ACTION ITEM | Transcribe precisely those lines of the listing that fall between the line containing "def step (s" and the last line, inclusive of both.

DATA FOR THE TASK |
-- ==== Sys2Proof/Machine/Step.lean ====
section
/-! DEFINITION. One step of the engine (40_step_cycle.md R53): fetch, increment, decode, execute. -/

namespace Sys2Proof.Machine

/-- The transition rule, in exactly the order of 40_step_cycle.md R53. -/
def step (s : State) : Host.Outcome State Fault Refusal :=
  if stepEnabled s then
    match fetchInstr s with
    | .ok i => exec i (advancePc s)
    | .error _ => undecodable s
  else haltedOutcome s

/-- `s` with the instruction of the opcode-table bits `w` stored where `step` fetches next, and the run flag set, which
the fetch needs (log entry 6). -/
def State.withFetchWord (s : State) (nbits w : Nat) : State := placeTableWord nbits w s

end Sys2Proof.Machine
end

RESPONSE TO THIS EXERCISE |
def step (s : State) : Host.Outcome State Fault Refusal :=
  if stepEnabled s then
    match fetchInstr s with
    | .ok i => exec i (advancePc s)
    | .error _ => undecodable s
  else haltedOutcome s

/-- `s` with the instruction of the opcode-table bits `w` stored where `step` fetches next, and the run flag set, which
the fetch needs (log entry 6). -/
def State.withFetchWord (s : State) (nbits w : Nat) : State := placeTableWord nbits w s

end Sys2Proof.Machine
end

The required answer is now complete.